For each vertex $v\in\mathcal{V}$ , we define a set of possible actions $A_{v}$ taken by the leader when it is located at $v$ :

A_{v}=\bigcup_{\begin{subarray}{c}e\in\mathcal{E}\\ v=\sigma(e)\end{subarray}}\{e\}\times\{0,1\}

(4)

The leader transitions between states in $\mathcal{V}\times\{0,1\}$ according to the conditional probabilities

\mathbb{P}(\ell_{1}(k+1)=\tau(e),\ell_{2}(k+1)=d\leavevmode\nobreak\ |\leavevmode\nobreak\ \ell_{1}(k)=\sigma(e))=1

(5)

if $p(k)$ , the action taken by the leader at time $k$ when it is at vertex $v$ , is given by $p(k)=(e,d)\in A_{v}$ .
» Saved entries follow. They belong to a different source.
@[simp] theorem State.enterComplete_frame (s : State) :
    (s.enterComplete).pending = s.pending ∧ (s.enterComplete).clk = s.clk ∧ (s.enterComplete).time = s.time ∧
    (s.enterComplete).cause = s.cause ∧ (s.enterComplete).gauge = s.gauge ∧ (s.enterComplete).eng = s.eng ∧
    (s.enterComplete).nv = s.nv ∧ (s.enterComplete).seat = s.seat ∧ (s.enterComplete).drv = s.drv ∧
    (s.enterComplete).dtest = s.dtest ∧ (s.enterComplete).tab = s.tab ∧ (s.enterComplete).weigh = s.weigh ∧
    (s.enterComplete).run = s.run ∧ (s.enterComplete).comp = s.comp ∧ (s.enterComplete).prn = s.prn := by
  simp [State.enterComplete]

@[simp] theorem State.advanceCursor_frame (s : State) (next : SeqState) :
    (s.advanceCursor next).pending = s.pending ∧ (s.advanceCursor next).clk = s.clk ∧
    (s.advanceCursor next).time = s.time ∧ (s.advanceCursor next).cause = s.cause ∧
    (s.advanceCursor next).gauge = s.gauge ∧ (s.advanceCursor next).eng = s.eng ∧
    (s.advanceCursor next).nv = s.nv ∧ (s.advanceCursor next).seat = s.seat ∧
    (s.advanceCursor next).drv = s.drv ∧ (s.advanceCursor next).dtest = s.dtest ∧
    (s.advanceCursor next).weigh = s.weigh ∧ (s.advanceCursor next).run = s.run ∧
    (s.advanceCursor next).comp = s.comp ∧ (s.advanceCursor next).prn = s.prn := by
  unfold State.advanceCursor
  try dsimp only
  repeat' split
  all_goals simp

@[simp] theorem State.exitForward_frame (s : State) :
    (s.exitForward).pending = s.pending ∧ (s.exitForward).clk = s.clk ∧ (s.exitForward).time = s.time ∧
    (s.exitForward).cause = s.cause ∧ (s.exitForward).gauge = s.gauge ∧ (s.exitForward).eng = s.eng ∧
    (s.exitForward).nv = s.nv ∧ (s.exitForward).seat = s.seat ∧ (s.exitForward).drv = s.drv ∧
    (s.exitForward).dtest = s.dtest ∧ (s.exitForward).weigh = s.weigh ∧ (s.exitForward).run = s.run ∧
    (s.exitForward).comp = s.comp ∧ (s.exitForward).prn = s.prn := by
  unfold State.exitForward
  try dsimp only
  repeat' split
  all_goals simp

@[simp] theorem State.exitBackward_frame (s : State) :
    (s.exitBackward).pending = s.pending ∧ (s.exitBackward).clk = s.clk ∧ (s.exitBackward).time = s.time ∧
    (s.exitBackward).cause = s.cause ∧ (s.exitBackward).slots = s.slots ∧ (s.exitBackward).gauge = s.gauge ∧
    (s.exitBackward).eng = s.eng ∧ (s.exitBackward).nv = s.nv ∧ (s.exitBackward).seat = s.seat ∧
    (s.exitBackward).drv = s.drv ∧ (s.exitBackward).dtest = s.dtest ∧ (s.exitBackward).tab = s.tab ∧
    (s.exitBackward).weigh = s.weigh ∧ (s.exitBackward).run = s.run ∧ (s.exitBackward).comp = s.comp ∧
    (s.exitBackward).prn = s.prn := by
  simp [State.exitBackward]
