@[simp] theorem State.beginTracker_frame (s : State) :
    (s.beginTracker).pending = s.pending ∧ (s.beginTracker).mem = s.mem ∧ (s.beginTracker).clk = s.clk ∧
    (s.beginTracker).time = s.time ∧ (s.beginTracker).cause = s.cause ∧ (s.beginTracker).slots = s.slots ∧
    (s.beginTracker).jr = s.jr ∧ (s.beginTracker).att = s.att ∧ (s.beginTracker).gauge = s.gauge ∧
    (s.beginTracker).nv = s.nv ∧ (s.beginTracker).drv = s.drv ∧ (s.beginTracker).dtest = s.dtest ∧
    (s.beginTracker).tab = s.tab ∧ (s.beginTracker).weigh = s.weigh ∧ (s.beginTracker).run = s.run ∧
    (s.beginTracker).plate = s.plate ∧ (s.beginTracker).seq = s.seq ∧ (s.beginTracker).disp = s.disp ∧
    (s.beginTracker).comp = s.comp ∧ (s.beginTracker).prn = s.prn := by
  simp [State.beginTracker]


@[simp] theorem State.trackerSample_frame (s : State) (analog : Bool) :
    (s.trackerSample analog).pending = s.pending ∧ (s.trackerSample analog).mem = s.mem ∧
    (s.trackerSample analog).clk = s.clk ∧ (s.trackerSample analog).time = s.time ∧
    (s.trackerSample analog).cause = s.cause ∧ (s.trackerSample analog).slots = s.slots ∧
    (s.trackerSample analog).jr = s.jr ∧ (s.trackerSample analog).att = s.att ∧
    (s.trackerSample analog).gauge = s.gauge ∧
    (s.trackerSample analog).nv = s.nv ∧ (s.trackerSample analog).drv = s.drv ∧
    (s.trackerSample analog).dtest = s.dtest ∧ (s.trackerSample analog).tab = s.tab ∧
    (s.trackerSample analog).weigh = s.weigh ∧ (s.trackerSample analog).run = s.run ∧
    (s.trackerSample analog).plate = s.plate ∧ (s.trackerSample analog).seq = s.seq ∧
    (s.trackerSample analog).disp = s.disp ∧ (s.trackerSample analog).comp = s.comp ∧
    (s.trackerSample analog).prn = s.prn := by
  unfold State.trackerSample
  try dsimp only
  repeat' split
  all_goals simp

@[simp] theorem State.engineWindow_frame (s : State) :
    (s.engineWindow).pending = s.pending ∧ (s.engineWindow).mem = s.mem ∧ (s.engineWindow).clk = s.clk ∧
    (s.engineWindow).time = s.time ∧ (s.engineWindow).cause = s.cause ∧ (s.engineWindow).slots = s.slots ∧
    (s.engineWindow).jr = s.jr ∧ (s.engineWindow).att = s.att ∧ (s.engineWindow).gauge = s.gauge ∧
    (s.engineWindow).nv = s.nv ∧ (s.engineWindow).seat = s.seat ∧ (s.engineWindow).drv = s.drv ∧
    (s.engineWindow).dtest = s.dtest ∧ (s.engineWindow).tab = s.tab ∧ (s.engineWindow).weigh = s.weigh ∧
    (s.engineWindow).run = s.run ∧ (s.engineWindow).plate = s.plate ∧ (s.engineWindow).seq = s.seq ∧
    (s.engineWindow).disp = s.disp ∧ (s.engineWindow).comp = s.comp ∧ (s.engineWindow).prn = s.prn := by
  simp [State.engineWindow]

@[simp] theorem State.driveWindow_frame (s : State) (pdL pdR : Nat) :
    (s.driveWindow pdL pdR).pending = s.pending ∧ (s.driveWindow pdL pdR).clk = s.clk ∧
    (s.driveWindow pdL pdR).time = s.time ∧ (s.driveWindow pdL pdR).cause = s.cause ∧
    (s.driveWindow pdL pdR).slots = s.slots ∧ (s.driveWindow pdL pdR).gauge = s.gauge ∧
    (s.driveWindow pdL pdR).eng = s.eng ∧ (s.driveWindow pdL pdR).nv = s.nv ∧
    (s.driveWindow pdL pdR).seat = s.seat ∧ (s.driveWindow pdL pdR).tab = s.tab ∧
    (s.driveWindow pdL pdR).weigh = s.weigh ∧ (s.driveWindow pdL pdR).comp = s.comp ∧
    (s.driveWindow pdL pdR).prn = s.prn := by
  unfold State.driveWindow
  try dsimp only
  repeat' split
  all_goals simp

@[simp] theorem State.windowEnds_frame (s : State) :
    (s.windowEnds).pending = s.pending ∧ (s.windowEnds).clk = s.clk ∧ (s.windowEnds).time = s.time ∧
    (s.windowEnds).cause = s.cause ∧ (s.windowEnds).slots = s.slots ∧ (s.windowEnds).gauge = s.gauge ∧
    (s.windowEnds).nv = s.nv ∧ (s.windowEnds).seat = s.seat ∧ (s.windowEnds).tab = s.tab ∧
    (s.windowEnds).weigh = s.weigh ∧ (s.windowEnds).comp = s.comp ∧ (s.windowEnds).prn = s.prn := by
  simp [State.windowEnds]
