-- ==== Sys2Proof/Laws/Images.lean ====
section
/-! SUPPORT. Laws/Images.lean: where the images lie, and what their publication changes in lane memory. -/

namespace Sys2Proof.Machine

@[simp] theorem headerWords_length (s : State) : (headerWords s).length = 32 := by simp [headerWords]

@[simp] theorem padWords_length (n : Nat) (l : List Word) : (padWords n l).length = n := by
  simp [padWords]; omega

@[simp] theorem tableWords_length (t : AxleTable) : (tableWords t).length = 1152 := by
  simp [tableWords, tableHeaderWords, recordWords, List.range_succ]

@[simp] theorem certWords_length (c : CertRecord) : (certWords c).length = 512 := by simp [certWords]

@[simp] theorem attemptWords_length (a : Attempt) : (attemptWords a).length = 16 := by simp [attemptWords]

@[simp] theorem entryWords_length (q : Word) (c a g : Nat) (t : DWord) (p1 p2 : Word) :
    (entryWords q c a g t p1 p2).length = 8 := rfl

@[simp] theorem resultWords_length (l : List Word) : (resultWords l).length = 6 := by simp [resultWords]

@[simp] theorem gaugeWords_length (s : State) (q : Word) : (s.gaugeWords q).length = 32 := by simp [State.gaugeWords]

@[simp] theorem headerWords_setPending (s : State) (x : List Instr) : headerWords (s.setPending x) = headerWords s := rfl
@[simp] theorem headerWords_setMem (s : State) (x : Memory) : headerWords (s.setMem x) = headerWords s := rfl
@[simp] theorem headerWords_setClk (s : State) (x : Clock) : headerWords (s.setClk x) = headerWords s := rfl
@[simp] theorem headerWords_setCause (s : State) (x : StartCause) : headerWords (s.setCause x) = headerWords s := rfl
@[simp] theorem headerWords_setSlots (s : State) (x : List Held) : headerWords (s.setSlots x) = headerWords s := rfl
@[simp] theorem headerWords_setAtt (s : State) (x : Attention) : headerWords (s.setAtt x) = headerWords s := rfl
@[simp] theorem headerWords_setGauge (s : State) (x : Gauge) : headerWords (s.setGauge x) = headerWords s := rfl
@[simp] theorem headerWords_setNv (s : State) (x : Nv) : headerWords (s.setNv x) = headerWords s := rfl
@[simp] theorem headerWords_setSeat (s : State) (x : Seating) : headerWords (s.setSeat x) = headerWords s := rfl
@[simp] theorem headerWords_setDtest (s : State) (x : Option DriveTest) : headerWords (s.setDtest x) = headerWords s := rfl
@[simp] theorem headerWords_setWeigh (s : State) (x : Option Weighing) : headerWords (s.setWeigh x) = headerWords s := rfl
@[simp] theorem headerWords_setRun (s : State) (x : RunUnit) : headerWords (s.setRun x) = headerWords s := rfl
@[simp] theorem headerWords_setPlate (s : State) (x : Plate) : headerWords (s.setPlate x) = headerWords s := rfl

@[simp] theorem headerDWords_setMem (s : State) (x : Memory) : headerDWords (s.setMem x) = headerDWords s := rfl

/-! ## The header -/

/-- The 32-bit values of the header lie between the put index and the plate count. -/
theorem headerDWords_range (s : State) : ∀ x ∈ headerDWords s, 0x0012 ≤ x.1 ∧ x.1 + 4 ≤ 0x003E := by
  simp [headerDWords]

theorem Memory.writeChangedDWords_self (l : List (Nat × DWord)) (m : Memory) : Memory.writeChangedDWords m l l = m := by
  induction l with
  | nil => rfl
  | cons x l ih => simp [Memory.writeChangedDWords, ih]

theorem Memory.wf_writeChangedDWords (os ns : List (Nat × DWord)) (m : Memory) (h : Memory.wf m) :
    Memory.wf (Memory.writeChangedDWords m os ns) := by
  induction os generalizing m ns with
  | nil => exact h
  | cons o os ih =>
    cases ns with
    | nil => exact h
    | cons n ns =>
      refine ih _ _ ?_
      split
      · exact h
      · exact Memory.wf_writeWords _ _ h _

theorem Memory.readByte_writeChangedDWords (os ns : List (Nat × DWord)) (m : Memory) (a : Nat)
    (h : ∀ x ∈ ns, a < x.1 ∨ x.1 + 4 ≤ a) :
    Memory.readByte (Memory.writeChangedDWords m os ns) a = Memory.readByte m a := by
  induction os generalizing m ns with
  | nil => rfl
  | cons o os ih =>
    cases ns with
    | nil => rfl
    | cons n ns =>
      rw [Memory.writeChangedDWords, ih _ _ (fun x hx => h x (by simp [hx]))]
      split
      · rfl
      · exact Memory.readByte_writeWords _ _ _ _ (by simpa using h n (by simp))

/-- The header's publication leaves every byte from 0x040 on alone. -/
theorem publishHeader_readByte (old new : State) (a : Nat) (h : 0x0040 ≤ a) :
    Memory.readByte (publishHeader old new) a = Memory.readByte new.mem a := by
  rw [publishHeader, Memory.readByte_writeChangedDWords _ _ _ _ (fun x hx => by
    have := headerDWords_range new x hx; omega)]
  exact Memory.readByte_writeChanged _ _ _ _ _ (by simp only [headerWords_length]; omega)

theorem publishHeader_wf (old new : State) (h : Memory.wf new.mem) : Memory.wf (publishHeader old new) :=
  Memory.wf_writeChangedDWords _ _ _ (Memory.wf_writeChanged _ _ _ h _)

/-! ## Publication -/

/-- The bytes that publication may rewrite. -/
def imageByte (a : Nat) : Prop := headerByte a ∨ tableByte a ∨ ∃ k, k < 4 ∧ certByte k a

theorem publishCert_readByte (old new : State) (m : Memory) (k a : Nat) (h : ¬ certByte k a) :
    Memory.readByte (publishCert old new m k) a = Memory.readByte m a := by
  unfold publishCert
  split
  · rfl
  · unfold certByte at h
    exact Memory.readByte_writeChanged _ _ _ _ _ (by simp only [certWords_length]; omega)

theorem publishCert_wf (old new : State) (m : Memory) (k : Nat) (h : Memory.wf m) : Memory.wf (publishCert old new m k) := by
  unfold publishCert
  split
  · exact h
  · exact Memory.wf_writeChanged _ _ _ h _

/-- Publication leaves every byte outside the images alone. -/
theorem publishedMem_readByte (old new : State) (a : Nat) (h : ¬ imageByte a) :
    Memory.readByte (publishedMem old new) a = Memory.readByte new.mem a := by
  have hh : ¬ headerByte a := fun x => h (.inl x)
  have ht : ¬ tableByte a := fun x => h (.inr (.inl x))
  have hc : ∀ k, k < 4 → ¬ certByte k a := fun k hk x => h (.inr (.inr ⟨k, hk, x⟩))
  unfold headerByte at hh
  unfold tableByte at ht
  simp only [publishedMem, List.range_succ, List.range_zero, List.nil_append, List.foldl_append, List.foldl_cons,
    List.foldl_nil]
  rw [publishCert_readByte _ _ _ _ _ (hc 3 (by omega)), publishCert_readByte _ _ _ _ _ (hc 2 (by omega)),
    publishCert_readByte _ _ _ _ _ (hc 1 (by omega)), publishCert_readByte _ _ _ _ _ (hc 0 (by omega))]
  have h1 : ∀ m : Memory, Memory.readByte (if old.tab = new.tab then m
      else Memory.writeChanged m 0x0900 (tableWords old.tab) (tableWords new.tab)) a = Memory.readByte m a := by
    intro m
    split
    · rfl
    · exact Memory.readByte_writeChanged _ _ _ _ _ (by simp only [tableWords_length]; omega)
  have h2 : ∀ m : Memory, Memory.readByte (if old.gauge.skipped = new.gauge.skipped then m
      else Memory.writeWord m 0x0046 new.gauge.skipped) a = Memory.readByte m a := by
    intro m
    split
    · rfl
    · exact Memory.readByte_writeWord _ _ _ _ (by omega)
  rw [h1, h2]
  exact publishHeader_readByte _ _ _ (by omega)

theorem publish_readByte (old new : State) (a : Nat) (h : ¬ imageByte a) :
    Memory.readByte (publish old new).mem a = Memory.readByte new.mem a := publishedMem_readByte old new a h

/-- With the axle table and the certificate records unchanged, publication rewrites the header alone. -/
theorem publish_readByte_header (old new : State) (ht : old.tab = new.tab) (hc : old.comp.records = new.comp.records)
    (a : Nat) (h : ¬ headerByte a) : Memory.readByte (publish old new).mem a = Memory.readByte new.mem a := by
  have hk : ∀ k, old.cert k = new.cert k := fun k => by simp [State.cert, hc]
  unfold headerByte at h
  simp only [publish, State.setMem_mem, publishedMem, List.range_succ, List.range_zero, List.nil_append,
    List.foldl_append, List.foldl_cons, List.foldl_nil, publishCert, hk, ht, if_true]
  rw [show ∀ m : Memory, Memory.readByte (if old.gauge.skipped = new.gauge.skipped then m
      else Memory.writeWord m 0x0046 new.gauge.skipped) a = Memory.readByte m a from fun m => by
        split
        · rfl
        · exact Memory.readByte_writeWord _ _ _ _ (by omega)]
  exact publishHeader_readByte _ _ _ (by omega)
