@[simp] theorem State.takePrint_shape {s : State} (n : Nat) (h : ShapeLaw s) : ShapeLaw (s.takePrint n) := by
  unfold State.takePrint
  try dsimp only
  repeat' split
  all_goals simp (maxDischargeDepth := 40) [h]

@[simp] theorem State.cancelPrint_shape {s : State} (n : Nat) (h : ShapeLaw s) : ShapeLaw (s.cancelPrint n) := by
  unfold State.cancelPrint
  try dsimp only
  repeat' split
  all_goals simp (maxDischargeDepth := 40) [h]



@[simp] theorem State.beginServiceWait_shape {s : State} (h : ShapeLaw s) : ShapeLaw (s.beginServiceWait) := by
  simp (maxDischargeDepth := 40) [State.beginServiceWait, h]

@[simp] theorem State.endHold_shape {s : State} (h : ShapeLaw s) : ShapeLaw (s.endHold) := by
  unfold State.endHold
  try dsimp only
  repeat' split
  all_goals simp (maxDischargeDepth := 40) [h]

@[simp] theorem State.judgeRamp_shape {s : State} (o : RampOutcome) (h : ShapeLaw s) : ShapeLaw (s.judgeRamp o) := by
  unfold State.judgeRamp
  try dsimp only
  repeat' split
  all_goals simp (maxDischargeDepth := 40) [h]

@[simp] theorem State.rampTest_shape {s : State} (h : ShapeLaw s) : ShapeLaw (s.rampTest) := by
  unfold State.rampTest
  try dsimp only
  repeat' split
  all_goals simp (maxDischargeDepth := 40) [h]

@[simp] theorem State.serviceOnsetNow_shape {s : State} (h : ShapeLaw s) : ShapeLaw (s.serviceOnsetNow) := by
  simp (maxDischargeDepth := 40) [State.serviceOnsetNow, h]

@[simp] theorem State.ovalityOnsetNow_shape (s : State) :
    ShapeLaw (s.ovalityOnsetNow) ↔ ShapeLaw s := ShapeLaw.congr (by simp) (by simp) (by simp) (by simp) (by simp)

@[simp] theorem State.parkOnsetNow_shape {s : State} (h : ShapeLaw s) : ShapeLaw (s.parkOnsetNow) := by
  simp (maxDischargeDepth := 40) [State.parkOnsetNow, h]

@[simp] theorem State.ovalitySample_shape {s : State} (h : ShapeLaw s) : ShapeLaw (s.ovalitySample) := by
  unfold State.ovalitySample
  try dsimp only
  repeat' split
  all_goals simp (maxDischargeDepth := 40) [h]

@[simp] theorem State.phaseSample_shape {s : State} (h : ShapeLaw s) : ShapeLaw (s.phaseSample) := by
  unfold State.phaseSample
  try dsimp only
  repeat' split
  all_goals simp (maxDischargeDepth := 40) [h]

@[simp] theorem State.runSample_shape {s : State} (h : ShapeLaw s) : ShapeLaw (s.runSample) := by
  simp (maxDischargeDepth := 40) [State.runSample, h]

@[simp] theorem State.startWindowExpires_shape {s : State} (h : ShapeLaw s) : ShapeLaw (s.startWindowExpires) := by
  unfold State.startWindowExpires
  try dsimp only
  repeat' split
  all_goals simp (maxDischargeDepth := 40) [h]

@[simp] theorem State.settleEnds_shape (s : State) :
    ShapeLaw (s.settleEnds) ↔ ShapeLaw s := ShapeLaw.congr (by simp) (by simp) (by simp) (by simp) (by simp)

@[simp] theorem State.holdCompletes_shape (s : State) :
    ShapeLaw (s.holdCompletes) ↔ ShapeLaw s := ShapeLaw.congr (by simp) (by simp) (by simp) (by simp) (by simp)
The fraction, or empirical distribution, of follower agents that are at location $v\in\mathcal{V}$ at time $k$ is given by $\frac{1}{N}\sum_{i=1}^{N}\chi_{v}(X_{i}(k))$ , where $\chi_{v}(w)=1$ if $w=v$ and $0$ otherwise. Our goal is to learn a policy that navigates the leader between vertices using the actions $p(k)$ such that the follower agents are redistributed (“herded”) from their initial empirical distribution $\frac{1}{N}\sum_{i=1}^{N}\chi_{v}(X_{i}(0))$ among the vertices to a desired empirical distribution $\frac{1}{N}\sum_{i=1}^{N}\chi_{v}(X_{i}(T))$ at some final time $T$ , where $T$ is as small as possible. Since the identities of the follower agents are not important, we aim to construct a control policy for the leader that is a function of the current empirical distribution $\frac{1}{N}\sum_{i=1}^{N}\chi_{v}(X_{i}(k))$ , rather than the individual agent states $X_{i}(k)$ . However, $\frac{1}{N}\sum_{i=1}^{N}\chi_{v}(X_{i}(k))$ is not a state variable of the DTMC. In order to treat $\frac{1}{N}\sum_{i=1}^{N}\chi_{v}(X_{i}(k))$ as the state, we consider the mean-field limit of this quantity as $N\rightarrow\infty$ . Let $\mathcal{P}(\mathcal{V})=\{Y\in\mathbb{R}^{M}_{\geq 0};\leavevmode\nobreak\ \sum_{v=1}^{M}Y_{v}=1\}$ be the simplex of probability densities on $\mathcal{V}$ . When $N\rightarrow\infty$ , the empirical distribution $\frac{1}{N}\sum_{i=1}^{N}\chi_{v}(X_{i}(k))$ converges to a deterministic quantity $\hat{S}(k)\in\mathcal{P(V)}$ , which evolves according to the following mean-field model, a system of difference equations that define the discrete-time Kolmogorov Forward Equation:

\hat{S}(k+1)=\sum_{e\in\mathcal{E}}u_{e}(k)B_{e}\hat{S}(k),\leavevmode\nobreak\ \leavevmode\nobreak\ \leavevmode\nobreak\ \hat{S}(0)=\hat{S}^{0}\in\mathcal{P}(\mathcal{V}),

(6)

where $B_{e}$ are matrices whose entries are given by

B_{e}^{ij}=\begin{cases}1&\text{if }i=\tau(e),\hskip 2.84526ptj=\sigma(e),\\ 0&\text{otherwise.}\end{cases}

The random variable $X_{i}(k)$ is related to the solution of the difference equation (6) by the relation $\mathbb{P}(X_{i}(k)=v)=\hat{S}_{v}(k)$ .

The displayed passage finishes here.